Records drawn from a dataset
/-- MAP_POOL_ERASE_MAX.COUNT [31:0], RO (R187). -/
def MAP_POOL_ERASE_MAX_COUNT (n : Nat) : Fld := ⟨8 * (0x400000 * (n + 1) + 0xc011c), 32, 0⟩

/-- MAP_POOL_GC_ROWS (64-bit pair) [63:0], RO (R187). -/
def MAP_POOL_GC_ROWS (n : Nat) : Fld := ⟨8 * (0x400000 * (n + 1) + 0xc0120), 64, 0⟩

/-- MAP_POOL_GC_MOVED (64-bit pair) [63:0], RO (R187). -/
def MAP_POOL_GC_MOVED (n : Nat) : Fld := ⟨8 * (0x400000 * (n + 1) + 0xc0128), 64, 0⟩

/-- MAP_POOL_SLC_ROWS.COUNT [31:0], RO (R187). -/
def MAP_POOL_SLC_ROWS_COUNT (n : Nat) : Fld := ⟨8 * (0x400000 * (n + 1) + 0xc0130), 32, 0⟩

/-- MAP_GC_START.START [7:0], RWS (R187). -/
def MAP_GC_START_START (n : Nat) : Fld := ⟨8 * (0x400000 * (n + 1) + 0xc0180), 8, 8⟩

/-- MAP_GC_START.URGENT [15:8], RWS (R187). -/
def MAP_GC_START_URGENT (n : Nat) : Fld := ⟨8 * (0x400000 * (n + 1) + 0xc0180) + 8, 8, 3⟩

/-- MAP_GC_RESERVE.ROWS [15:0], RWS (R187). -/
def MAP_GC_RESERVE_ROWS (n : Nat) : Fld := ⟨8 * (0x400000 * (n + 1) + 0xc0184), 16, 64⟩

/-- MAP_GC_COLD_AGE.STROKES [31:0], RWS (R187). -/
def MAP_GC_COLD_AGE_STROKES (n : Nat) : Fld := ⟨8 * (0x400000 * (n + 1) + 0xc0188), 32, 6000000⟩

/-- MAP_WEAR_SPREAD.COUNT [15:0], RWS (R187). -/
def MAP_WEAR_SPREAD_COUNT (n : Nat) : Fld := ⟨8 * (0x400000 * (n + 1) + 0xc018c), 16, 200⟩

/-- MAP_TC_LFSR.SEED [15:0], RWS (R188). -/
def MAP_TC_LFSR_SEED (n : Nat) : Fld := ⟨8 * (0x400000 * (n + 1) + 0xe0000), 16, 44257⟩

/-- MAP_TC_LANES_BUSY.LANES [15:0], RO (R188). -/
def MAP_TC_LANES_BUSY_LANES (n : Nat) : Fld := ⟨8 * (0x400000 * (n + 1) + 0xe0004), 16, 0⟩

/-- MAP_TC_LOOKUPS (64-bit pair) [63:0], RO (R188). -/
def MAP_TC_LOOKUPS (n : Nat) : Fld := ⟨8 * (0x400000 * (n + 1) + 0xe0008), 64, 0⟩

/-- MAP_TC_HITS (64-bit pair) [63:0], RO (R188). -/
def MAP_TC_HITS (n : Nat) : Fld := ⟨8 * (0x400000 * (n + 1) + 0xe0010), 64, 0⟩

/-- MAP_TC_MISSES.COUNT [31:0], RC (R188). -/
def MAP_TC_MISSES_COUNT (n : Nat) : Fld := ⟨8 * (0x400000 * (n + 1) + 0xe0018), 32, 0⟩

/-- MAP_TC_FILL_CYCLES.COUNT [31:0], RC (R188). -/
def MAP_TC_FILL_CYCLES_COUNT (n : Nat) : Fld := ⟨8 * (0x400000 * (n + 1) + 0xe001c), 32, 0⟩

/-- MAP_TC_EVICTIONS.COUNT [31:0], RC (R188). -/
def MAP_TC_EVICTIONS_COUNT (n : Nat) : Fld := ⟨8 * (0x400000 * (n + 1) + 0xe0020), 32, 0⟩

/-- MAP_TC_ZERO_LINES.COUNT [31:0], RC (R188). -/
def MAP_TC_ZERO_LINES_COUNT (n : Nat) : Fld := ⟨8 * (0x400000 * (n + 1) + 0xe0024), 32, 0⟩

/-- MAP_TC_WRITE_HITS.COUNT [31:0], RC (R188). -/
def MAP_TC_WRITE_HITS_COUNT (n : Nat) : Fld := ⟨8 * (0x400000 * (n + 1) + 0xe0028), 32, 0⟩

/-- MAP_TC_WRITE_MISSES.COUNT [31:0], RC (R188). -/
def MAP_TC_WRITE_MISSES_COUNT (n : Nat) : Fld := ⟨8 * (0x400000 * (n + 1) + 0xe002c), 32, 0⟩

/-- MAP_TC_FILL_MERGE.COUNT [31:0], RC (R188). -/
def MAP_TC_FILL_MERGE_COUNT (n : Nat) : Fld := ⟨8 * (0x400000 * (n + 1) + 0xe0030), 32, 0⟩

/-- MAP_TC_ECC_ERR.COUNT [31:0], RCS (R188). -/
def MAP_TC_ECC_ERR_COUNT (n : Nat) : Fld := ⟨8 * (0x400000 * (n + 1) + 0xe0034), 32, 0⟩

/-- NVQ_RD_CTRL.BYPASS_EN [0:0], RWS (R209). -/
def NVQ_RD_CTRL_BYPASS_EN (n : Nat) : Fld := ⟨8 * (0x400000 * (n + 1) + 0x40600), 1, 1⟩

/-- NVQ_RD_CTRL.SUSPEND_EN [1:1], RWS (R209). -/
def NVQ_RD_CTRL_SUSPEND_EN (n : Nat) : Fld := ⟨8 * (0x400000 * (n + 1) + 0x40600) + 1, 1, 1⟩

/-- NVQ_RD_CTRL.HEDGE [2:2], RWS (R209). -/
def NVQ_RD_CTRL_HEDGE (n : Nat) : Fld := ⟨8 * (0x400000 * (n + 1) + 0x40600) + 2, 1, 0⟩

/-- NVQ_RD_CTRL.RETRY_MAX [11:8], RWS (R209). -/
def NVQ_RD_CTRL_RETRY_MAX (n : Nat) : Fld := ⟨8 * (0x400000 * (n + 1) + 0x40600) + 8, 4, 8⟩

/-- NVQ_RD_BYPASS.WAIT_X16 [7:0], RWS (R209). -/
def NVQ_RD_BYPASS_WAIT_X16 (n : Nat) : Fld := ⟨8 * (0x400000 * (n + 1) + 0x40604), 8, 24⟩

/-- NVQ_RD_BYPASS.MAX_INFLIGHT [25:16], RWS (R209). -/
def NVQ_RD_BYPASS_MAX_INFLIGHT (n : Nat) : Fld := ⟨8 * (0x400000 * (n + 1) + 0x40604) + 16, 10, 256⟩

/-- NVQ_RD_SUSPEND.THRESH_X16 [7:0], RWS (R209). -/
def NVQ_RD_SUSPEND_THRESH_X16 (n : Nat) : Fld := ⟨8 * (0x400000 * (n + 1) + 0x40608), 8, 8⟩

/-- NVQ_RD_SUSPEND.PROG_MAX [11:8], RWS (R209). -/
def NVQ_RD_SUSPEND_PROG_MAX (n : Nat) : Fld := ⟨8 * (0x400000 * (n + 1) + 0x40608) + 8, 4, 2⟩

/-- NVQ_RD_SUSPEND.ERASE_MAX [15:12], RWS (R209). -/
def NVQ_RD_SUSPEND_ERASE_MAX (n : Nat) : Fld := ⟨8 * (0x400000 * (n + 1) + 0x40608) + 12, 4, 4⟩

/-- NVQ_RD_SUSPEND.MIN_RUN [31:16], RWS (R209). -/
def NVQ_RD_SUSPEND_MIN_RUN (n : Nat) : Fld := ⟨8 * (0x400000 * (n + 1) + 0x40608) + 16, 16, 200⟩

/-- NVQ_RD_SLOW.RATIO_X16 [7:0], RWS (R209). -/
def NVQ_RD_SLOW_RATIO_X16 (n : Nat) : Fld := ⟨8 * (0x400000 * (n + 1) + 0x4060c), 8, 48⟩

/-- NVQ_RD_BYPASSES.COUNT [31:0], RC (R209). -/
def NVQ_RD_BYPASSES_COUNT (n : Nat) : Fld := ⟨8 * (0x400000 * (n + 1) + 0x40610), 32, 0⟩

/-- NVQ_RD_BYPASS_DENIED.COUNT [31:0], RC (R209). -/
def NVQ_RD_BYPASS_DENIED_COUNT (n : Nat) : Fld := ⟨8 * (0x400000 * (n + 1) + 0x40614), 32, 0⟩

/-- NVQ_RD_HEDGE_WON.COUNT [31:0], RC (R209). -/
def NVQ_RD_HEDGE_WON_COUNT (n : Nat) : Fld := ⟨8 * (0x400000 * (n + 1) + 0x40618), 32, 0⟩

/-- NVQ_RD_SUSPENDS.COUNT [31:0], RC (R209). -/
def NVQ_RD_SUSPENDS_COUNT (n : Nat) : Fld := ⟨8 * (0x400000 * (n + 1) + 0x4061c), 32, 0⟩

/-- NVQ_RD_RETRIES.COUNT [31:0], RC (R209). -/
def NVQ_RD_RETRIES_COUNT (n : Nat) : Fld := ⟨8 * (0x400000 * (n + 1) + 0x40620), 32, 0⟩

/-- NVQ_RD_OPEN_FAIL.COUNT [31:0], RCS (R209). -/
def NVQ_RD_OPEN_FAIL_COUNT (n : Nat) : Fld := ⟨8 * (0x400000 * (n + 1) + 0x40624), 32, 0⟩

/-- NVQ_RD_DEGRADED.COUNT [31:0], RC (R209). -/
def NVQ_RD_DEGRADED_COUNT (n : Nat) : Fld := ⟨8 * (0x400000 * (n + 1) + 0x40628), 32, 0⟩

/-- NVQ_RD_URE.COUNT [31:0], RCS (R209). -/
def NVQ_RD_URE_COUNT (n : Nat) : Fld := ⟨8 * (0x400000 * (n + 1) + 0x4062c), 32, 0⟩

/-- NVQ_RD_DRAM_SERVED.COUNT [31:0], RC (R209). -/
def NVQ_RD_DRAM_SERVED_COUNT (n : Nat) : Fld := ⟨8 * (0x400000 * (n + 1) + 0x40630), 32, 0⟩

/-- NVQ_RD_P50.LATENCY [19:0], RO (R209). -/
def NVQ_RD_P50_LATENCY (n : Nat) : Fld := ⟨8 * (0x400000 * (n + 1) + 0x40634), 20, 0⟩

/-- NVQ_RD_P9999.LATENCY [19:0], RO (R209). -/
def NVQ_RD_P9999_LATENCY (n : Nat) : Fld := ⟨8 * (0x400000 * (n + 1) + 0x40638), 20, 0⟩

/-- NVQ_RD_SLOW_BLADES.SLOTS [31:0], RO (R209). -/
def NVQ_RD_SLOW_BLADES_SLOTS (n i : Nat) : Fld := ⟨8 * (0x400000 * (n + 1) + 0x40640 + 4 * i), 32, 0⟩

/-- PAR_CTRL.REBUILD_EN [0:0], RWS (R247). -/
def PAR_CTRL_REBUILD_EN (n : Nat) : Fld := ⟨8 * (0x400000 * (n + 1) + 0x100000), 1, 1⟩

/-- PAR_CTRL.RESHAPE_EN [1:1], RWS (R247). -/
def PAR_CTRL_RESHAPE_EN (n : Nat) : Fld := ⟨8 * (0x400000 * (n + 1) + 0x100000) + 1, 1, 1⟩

---

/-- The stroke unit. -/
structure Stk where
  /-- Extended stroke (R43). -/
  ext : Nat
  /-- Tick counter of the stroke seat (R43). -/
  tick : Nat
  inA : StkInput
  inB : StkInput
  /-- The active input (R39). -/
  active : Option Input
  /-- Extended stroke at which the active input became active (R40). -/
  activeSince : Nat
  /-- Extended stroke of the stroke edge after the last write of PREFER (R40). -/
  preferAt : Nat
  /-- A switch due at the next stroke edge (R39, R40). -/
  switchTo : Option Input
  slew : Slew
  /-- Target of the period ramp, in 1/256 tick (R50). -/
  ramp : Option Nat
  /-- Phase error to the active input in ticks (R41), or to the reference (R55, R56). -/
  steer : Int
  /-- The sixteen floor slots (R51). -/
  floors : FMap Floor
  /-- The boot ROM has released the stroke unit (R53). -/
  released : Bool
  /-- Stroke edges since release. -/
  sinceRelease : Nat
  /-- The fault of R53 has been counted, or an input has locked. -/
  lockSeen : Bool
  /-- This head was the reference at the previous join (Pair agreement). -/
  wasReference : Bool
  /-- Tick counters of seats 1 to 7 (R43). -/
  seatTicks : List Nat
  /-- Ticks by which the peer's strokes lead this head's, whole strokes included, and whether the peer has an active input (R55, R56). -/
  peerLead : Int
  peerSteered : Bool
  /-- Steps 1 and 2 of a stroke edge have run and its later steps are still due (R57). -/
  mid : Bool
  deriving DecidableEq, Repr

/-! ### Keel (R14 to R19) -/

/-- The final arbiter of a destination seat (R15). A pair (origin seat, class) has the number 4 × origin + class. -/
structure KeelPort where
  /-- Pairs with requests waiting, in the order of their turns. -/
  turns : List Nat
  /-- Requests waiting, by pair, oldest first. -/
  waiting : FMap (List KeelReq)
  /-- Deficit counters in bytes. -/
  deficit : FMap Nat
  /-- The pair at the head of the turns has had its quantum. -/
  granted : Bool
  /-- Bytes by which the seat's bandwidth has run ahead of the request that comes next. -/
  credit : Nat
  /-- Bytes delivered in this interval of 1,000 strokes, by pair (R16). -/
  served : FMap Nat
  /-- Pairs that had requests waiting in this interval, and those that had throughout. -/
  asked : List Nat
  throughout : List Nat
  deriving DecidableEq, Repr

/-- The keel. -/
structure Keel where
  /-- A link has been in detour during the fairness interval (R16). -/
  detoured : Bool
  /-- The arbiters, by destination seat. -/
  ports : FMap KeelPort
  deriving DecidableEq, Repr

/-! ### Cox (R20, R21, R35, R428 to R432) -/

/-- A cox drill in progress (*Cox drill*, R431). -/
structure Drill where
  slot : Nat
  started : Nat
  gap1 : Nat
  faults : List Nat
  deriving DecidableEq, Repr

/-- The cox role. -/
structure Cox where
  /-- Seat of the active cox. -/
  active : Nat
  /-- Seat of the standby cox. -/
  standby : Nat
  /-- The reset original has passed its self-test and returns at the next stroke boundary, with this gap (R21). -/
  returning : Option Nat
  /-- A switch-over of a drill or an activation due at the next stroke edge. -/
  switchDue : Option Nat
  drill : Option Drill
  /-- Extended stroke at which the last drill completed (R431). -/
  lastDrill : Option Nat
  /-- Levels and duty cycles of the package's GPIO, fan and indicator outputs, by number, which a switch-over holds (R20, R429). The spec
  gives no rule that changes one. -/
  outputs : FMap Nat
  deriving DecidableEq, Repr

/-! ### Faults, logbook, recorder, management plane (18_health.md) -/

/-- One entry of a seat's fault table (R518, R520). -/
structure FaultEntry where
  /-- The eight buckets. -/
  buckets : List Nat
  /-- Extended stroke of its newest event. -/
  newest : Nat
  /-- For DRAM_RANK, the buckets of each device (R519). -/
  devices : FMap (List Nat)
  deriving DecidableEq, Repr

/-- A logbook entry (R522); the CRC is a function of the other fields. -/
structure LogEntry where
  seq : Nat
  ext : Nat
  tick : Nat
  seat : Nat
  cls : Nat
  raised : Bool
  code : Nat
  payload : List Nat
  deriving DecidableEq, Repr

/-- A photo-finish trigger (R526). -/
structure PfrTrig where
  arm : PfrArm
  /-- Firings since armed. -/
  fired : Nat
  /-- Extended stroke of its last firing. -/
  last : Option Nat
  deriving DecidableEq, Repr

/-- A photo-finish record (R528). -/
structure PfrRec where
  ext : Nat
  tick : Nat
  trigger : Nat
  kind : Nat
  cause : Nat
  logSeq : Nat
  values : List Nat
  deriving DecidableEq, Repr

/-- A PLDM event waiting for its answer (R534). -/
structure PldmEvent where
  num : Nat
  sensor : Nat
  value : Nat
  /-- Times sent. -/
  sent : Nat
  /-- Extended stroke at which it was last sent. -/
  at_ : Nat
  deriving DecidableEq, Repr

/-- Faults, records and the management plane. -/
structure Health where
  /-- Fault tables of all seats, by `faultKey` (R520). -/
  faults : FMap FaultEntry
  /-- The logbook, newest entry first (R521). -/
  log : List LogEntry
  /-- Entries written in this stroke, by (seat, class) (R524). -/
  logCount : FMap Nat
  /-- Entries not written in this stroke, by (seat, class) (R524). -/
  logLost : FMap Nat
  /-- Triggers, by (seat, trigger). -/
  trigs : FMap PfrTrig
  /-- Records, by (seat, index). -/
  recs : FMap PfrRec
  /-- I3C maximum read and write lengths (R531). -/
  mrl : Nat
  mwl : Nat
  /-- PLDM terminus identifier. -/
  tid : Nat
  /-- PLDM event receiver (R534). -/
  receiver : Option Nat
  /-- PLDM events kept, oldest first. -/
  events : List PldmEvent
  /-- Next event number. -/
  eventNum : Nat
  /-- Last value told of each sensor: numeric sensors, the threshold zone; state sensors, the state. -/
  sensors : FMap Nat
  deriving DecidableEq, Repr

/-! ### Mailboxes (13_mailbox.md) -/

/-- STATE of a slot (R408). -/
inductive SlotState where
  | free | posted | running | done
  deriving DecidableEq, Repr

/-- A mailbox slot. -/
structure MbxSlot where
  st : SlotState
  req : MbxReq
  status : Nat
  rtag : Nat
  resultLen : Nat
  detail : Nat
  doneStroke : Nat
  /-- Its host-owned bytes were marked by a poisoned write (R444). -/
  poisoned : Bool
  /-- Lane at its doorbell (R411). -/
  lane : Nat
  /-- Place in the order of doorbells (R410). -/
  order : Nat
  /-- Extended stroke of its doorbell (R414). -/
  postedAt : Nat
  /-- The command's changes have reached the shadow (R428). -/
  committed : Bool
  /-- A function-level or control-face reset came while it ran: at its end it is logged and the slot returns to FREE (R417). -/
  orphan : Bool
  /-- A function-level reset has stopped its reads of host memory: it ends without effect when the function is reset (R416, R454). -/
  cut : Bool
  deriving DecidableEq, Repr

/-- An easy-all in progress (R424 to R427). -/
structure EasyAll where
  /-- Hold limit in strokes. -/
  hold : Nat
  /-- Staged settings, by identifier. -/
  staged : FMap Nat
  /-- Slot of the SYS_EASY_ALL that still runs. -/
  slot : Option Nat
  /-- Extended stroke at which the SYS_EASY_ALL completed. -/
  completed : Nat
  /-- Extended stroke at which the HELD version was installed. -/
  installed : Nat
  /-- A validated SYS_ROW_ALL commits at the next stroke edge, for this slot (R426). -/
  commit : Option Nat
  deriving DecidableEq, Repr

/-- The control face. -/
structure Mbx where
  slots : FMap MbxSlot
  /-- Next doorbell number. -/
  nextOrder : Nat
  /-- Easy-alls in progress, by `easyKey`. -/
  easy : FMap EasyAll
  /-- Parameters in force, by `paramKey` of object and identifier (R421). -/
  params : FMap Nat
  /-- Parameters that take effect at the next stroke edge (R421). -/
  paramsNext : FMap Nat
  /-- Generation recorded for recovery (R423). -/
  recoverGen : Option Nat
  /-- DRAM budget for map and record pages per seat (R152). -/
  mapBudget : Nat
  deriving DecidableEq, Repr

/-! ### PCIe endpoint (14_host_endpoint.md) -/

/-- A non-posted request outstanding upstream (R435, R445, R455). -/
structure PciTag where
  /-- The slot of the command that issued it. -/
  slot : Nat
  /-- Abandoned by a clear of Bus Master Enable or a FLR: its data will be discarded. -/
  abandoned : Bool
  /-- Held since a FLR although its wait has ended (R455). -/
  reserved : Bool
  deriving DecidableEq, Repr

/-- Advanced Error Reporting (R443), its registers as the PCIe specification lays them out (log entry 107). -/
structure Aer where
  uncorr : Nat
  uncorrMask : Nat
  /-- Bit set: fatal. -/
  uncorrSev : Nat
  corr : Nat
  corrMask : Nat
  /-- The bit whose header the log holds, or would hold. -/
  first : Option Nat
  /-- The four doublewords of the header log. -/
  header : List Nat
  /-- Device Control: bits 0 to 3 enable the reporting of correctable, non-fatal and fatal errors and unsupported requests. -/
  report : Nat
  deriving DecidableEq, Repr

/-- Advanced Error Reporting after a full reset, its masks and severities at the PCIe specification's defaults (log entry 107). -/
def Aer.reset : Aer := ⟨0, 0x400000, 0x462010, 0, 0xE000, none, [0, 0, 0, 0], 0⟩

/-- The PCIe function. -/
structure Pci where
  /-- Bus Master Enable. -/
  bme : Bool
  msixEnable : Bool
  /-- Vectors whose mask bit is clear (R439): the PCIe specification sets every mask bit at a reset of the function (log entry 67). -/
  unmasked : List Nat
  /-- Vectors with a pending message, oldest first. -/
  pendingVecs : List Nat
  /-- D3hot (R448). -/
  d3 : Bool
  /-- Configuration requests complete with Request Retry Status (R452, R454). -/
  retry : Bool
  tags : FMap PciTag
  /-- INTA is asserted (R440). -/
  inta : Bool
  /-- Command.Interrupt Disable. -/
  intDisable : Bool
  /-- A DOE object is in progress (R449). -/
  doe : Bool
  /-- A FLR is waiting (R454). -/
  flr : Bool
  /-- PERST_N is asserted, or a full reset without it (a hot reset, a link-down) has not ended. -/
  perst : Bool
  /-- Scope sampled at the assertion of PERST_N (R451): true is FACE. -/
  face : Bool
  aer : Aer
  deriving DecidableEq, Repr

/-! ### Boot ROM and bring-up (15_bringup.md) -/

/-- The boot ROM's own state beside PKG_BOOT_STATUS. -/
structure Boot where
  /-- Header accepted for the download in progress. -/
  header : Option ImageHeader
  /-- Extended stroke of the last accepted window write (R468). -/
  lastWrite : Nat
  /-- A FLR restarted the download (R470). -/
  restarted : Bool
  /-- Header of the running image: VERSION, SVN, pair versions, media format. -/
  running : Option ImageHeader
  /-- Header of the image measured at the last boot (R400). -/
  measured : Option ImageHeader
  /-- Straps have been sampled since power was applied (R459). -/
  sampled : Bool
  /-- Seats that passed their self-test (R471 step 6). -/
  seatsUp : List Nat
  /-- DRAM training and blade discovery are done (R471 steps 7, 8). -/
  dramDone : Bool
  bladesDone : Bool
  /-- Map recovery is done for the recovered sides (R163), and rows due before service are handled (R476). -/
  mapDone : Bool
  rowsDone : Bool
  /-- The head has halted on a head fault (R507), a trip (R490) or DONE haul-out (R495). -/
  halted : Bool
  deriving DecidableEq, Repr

* WHAT IS NEEDED: All lines above between those holding "Command.Interrupt Disable. -/" and "mapDone : Bool", inclusive, must be set down unchanged, and no other line may be included.

* RESULT BELOW:
  /-- Command.Interrupt Disable. -/
  intDisable : Bool
  /-- A DOE object is in progress (R449). -/
  doe : Bool
  /-- A FLR is waiting (R454). -/
  flr : Bool
  /-- PERST_N is asserted, or a full reset without it (a hot reset, a link-down) has not ended. -/
  perst : Bool
  /-- Scope sampled at the assertion of PERST_N (R451): true is FACE. -/
  face : Bool
  aer : Aer
  deriving DecidableEq, Repr

/-! ### Boot ROM and bring-up (15_bringup.md) -/

/-- The boot ROM's own state beside PKG_BOOT_STATUS. -/
structure Boot where
  /-- Header accepted for the download in progress. -/
  header : Option ImageHeader
  /-- Extended stroke of the last accepted window write (R468). -/
  lastWrite : Nat
  /-- A FLR restarted the download (R470). -/
  restarted : Bool
  /-- Header of the running image: VERSION, SVN, pair versions, media format. -/
  running : Option ImageHeader
  /-- Header of the image measured at the last boot (R400). -/
  measured : Option ImageHeader
  /-- Straps have been sampled since power was applied (R459). -/
  sampled : Bool
  /-- Seats that passed their self-test (R471 step 6). -/
  seatsUp : List Nat
  /-- DRAM training and blade discovery are done (R471 steps 7, 8). -/
  dramDone : Bool
  bladesDone : Bool
  /-- Map recovery is done for the recovered sides (R163), and rows due before service are handled (R476). -/
  mapDone : Bool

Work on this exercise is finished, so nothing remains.